How to Evaluate APIs for AI Agents: The 20-Dimension Framework

The wrong question everyone's asking

Search for “agent compatibility scoring” and you'll find a dozen tools that scan websites for AI crawlability — whether your site has llms.txt, structured data, or robots.txt rules for GPTBot. That's useful if you're optimizing a marketing page for ChatGPT citations.

But if you're building an AI agent that needs to use an API — send an email, process a payment, query a database — website crawlability tells you nothing. Your agent doesn't read your landing page. It calls your endpoints.

The real question isn't “Is this website AI-friendly?” It's: “Will this API actually work when my agent calls it at 3am with no human supervision?”

That's a fundamentally different evaluation.

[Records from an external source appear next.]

-- ==== Sys2Proof/Machine/Operands.lean ====
section
/-! DEFINITION. The operand forms: immediates (30_encoding.md R72), the shift source and the
destination of `8XY7` (41_alu.md R129, R130), the key state of a register value (44_keys_timers.md
R190), the accepted key of `FX0A` (R194), skips (40_flow.md R100), the index step of the register
transfers (42_index_memory.md R154), and the coordinates and row count of `DXYN` (43_display.md R173). -/

namespace Sys2Proof.Machine

/-- `zext_16(NNN)` (R72). -/
def zextAddr (nnn : Addr) : Word := nnn.setWidth 16

/-- `zext_16` of a byte (R108, R151, R152). -/
def zextByte (w : Byte) : Word := w.setWidth 16

/-- `Skip` when `b`: `PC <- (PC + 2) mod 2^16` (R100). DESIGN CHOICE (log 27): where `MEM_SIZE` is 65534
or more, a skip at the end of memory wraps as this formula says (70_reset_and_hazards.md R254). -/
def State.skipIf (s : State) (b : Bool) : State := if b then s.setPc (s.pc + 2) else s

/-- What `8XY6` and `8XYE` shift: `V[Y]` in `CHIP8` mode, `V[X]` in the others (R129, R131). -/
def State.shiftSource (s : State) (x y : Reg) : Byte :=
  match s.quirks with
  | .chip8 => s.readV y
  | .superchip => s.readV x
  | .xochip => s.readV x

/-- The destination register of `8XY7` (R130, `SUBN_DEST`). -/
def State.subnDestReg (s : State) (x y : Reg) : Reg :=
  match s.cfg.subnDest with
  | .vy => y
  | .vx => x

/-- The latch that a 4-bit key value names. -/
def lowKey (w : Byte) : Key := (w.extractLsb' 0 4).toFin

/-- `KeyState(v)` of R190. -/
def State.keyState (s : State) (w : Byte) : Bool :=
  if w.toNat < 16 then s.readKey (lowKey w)
  else
    match s.cfg.keyOor with
    | .draw => Config.drawBit s.draws
    | .lowNibble => s.readKey (lowKey w)
    | .notPressed => false

/-- The state after `KeyState(v)`: a free bit has been drawn, or nothing has changed (R190, log 5). -/
def State.afterKeyState (s : State) (w : Byte) : State :=
  if w.toNat < 16 then s
  else
    match s.cfg.keyOor with
    | .draw => s.bumpDraws
    | .lowNibble => s
    | .notPressed => s

/-- The smallest `k` with `KEY[k] == 1`, if any (R194, log 10). -/
def State.firstKey (s : State) : Option Key := (List.finRange 16).find? (fun k => s.readKey k)

/-- What `FX0A` leaves of the latch it accepted (R194, `FX0A_CLEARS_LATCH`). -/
def State.consumeKey (s : State) (k : Key) : State :=
  if s.cfg.fx0aClearsLatch then s.setKey k false else s

/-- A key number as the byte stored in `V[X]` (R194). -/
def keyByte (k : Key) : Byte := BitVec.ofNat 8 k.val

/-- `if QUIRKS == CHIP8: I <- I + X + 1` (R154, R155). -/
def State.stepIndex (s : State) (x : Reg) : State :=
  match s.quirks with
  | .chip8 => s.setI (s.i + BitVec.ofNat 16 (x.val + 1))
  | .superchip => s
  | .xochip => s

/-- `x0`: `V[X] mod FB_W` (R173). -/
def State.drawX (s : State) (x : Reg) : Nat := (s.readV x).toNat % s.cfg.fbW

/-- `y0`: `V[Y] mod FB_H` (R173). -/
def State.drawY (s : State) (y : Reg) : Nat := (s.readV y).toNat % s.cfg.fbH

/-- `rows`: `N`, or `DXY0_ROWS` for `N = 0` (R173, R175). -/
def State.drawRowCount (s : State) (n : Nibble) : Nat :=
  if n = 0 then s.cfg.dxy0Rows else n.toNat

end Sys2Proof.Machine
end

It requires measuring execution reliability, authentication friction, error handling quality, and dozens of other dimensions that website scanners don't touch.

What actually matters: execution vs. access

After scoring 1,038 services across 92 categories, we've found that agent compatibility comes down to two axes:

Execution (70% of what matters)

Can the agent reliably get work done through this API?

Error handling: Does the API return structured, parseable errors? Or vague 500s that leave the agent guessing?
Schema stability: Do response shapes change between versions without warning?
Idempotency: Can the agent safely retry a failed request without creating duplicates?
Latency consistency: Are response times predictable enough for timeout management?
Rate limit transparency: Does the API tell the agent how long to wait, or just reject requests?

Access Readiness (30% of what matters)

Can the agent even get started?

Signup friction: Does creating credentials require email verification, phone numbers, or CAPTCHAs?
Authentication complexity: API key in a header? Or a multi-step OAuth dance requiring a browser?
Documentation quality: Can the agent (or the developer configuring it) understand the API from docs alone?
Sandbox availability: Is there a test environment that doesn't require production credentials?
Rate limits: Are free-tier limits high enough for development and testing?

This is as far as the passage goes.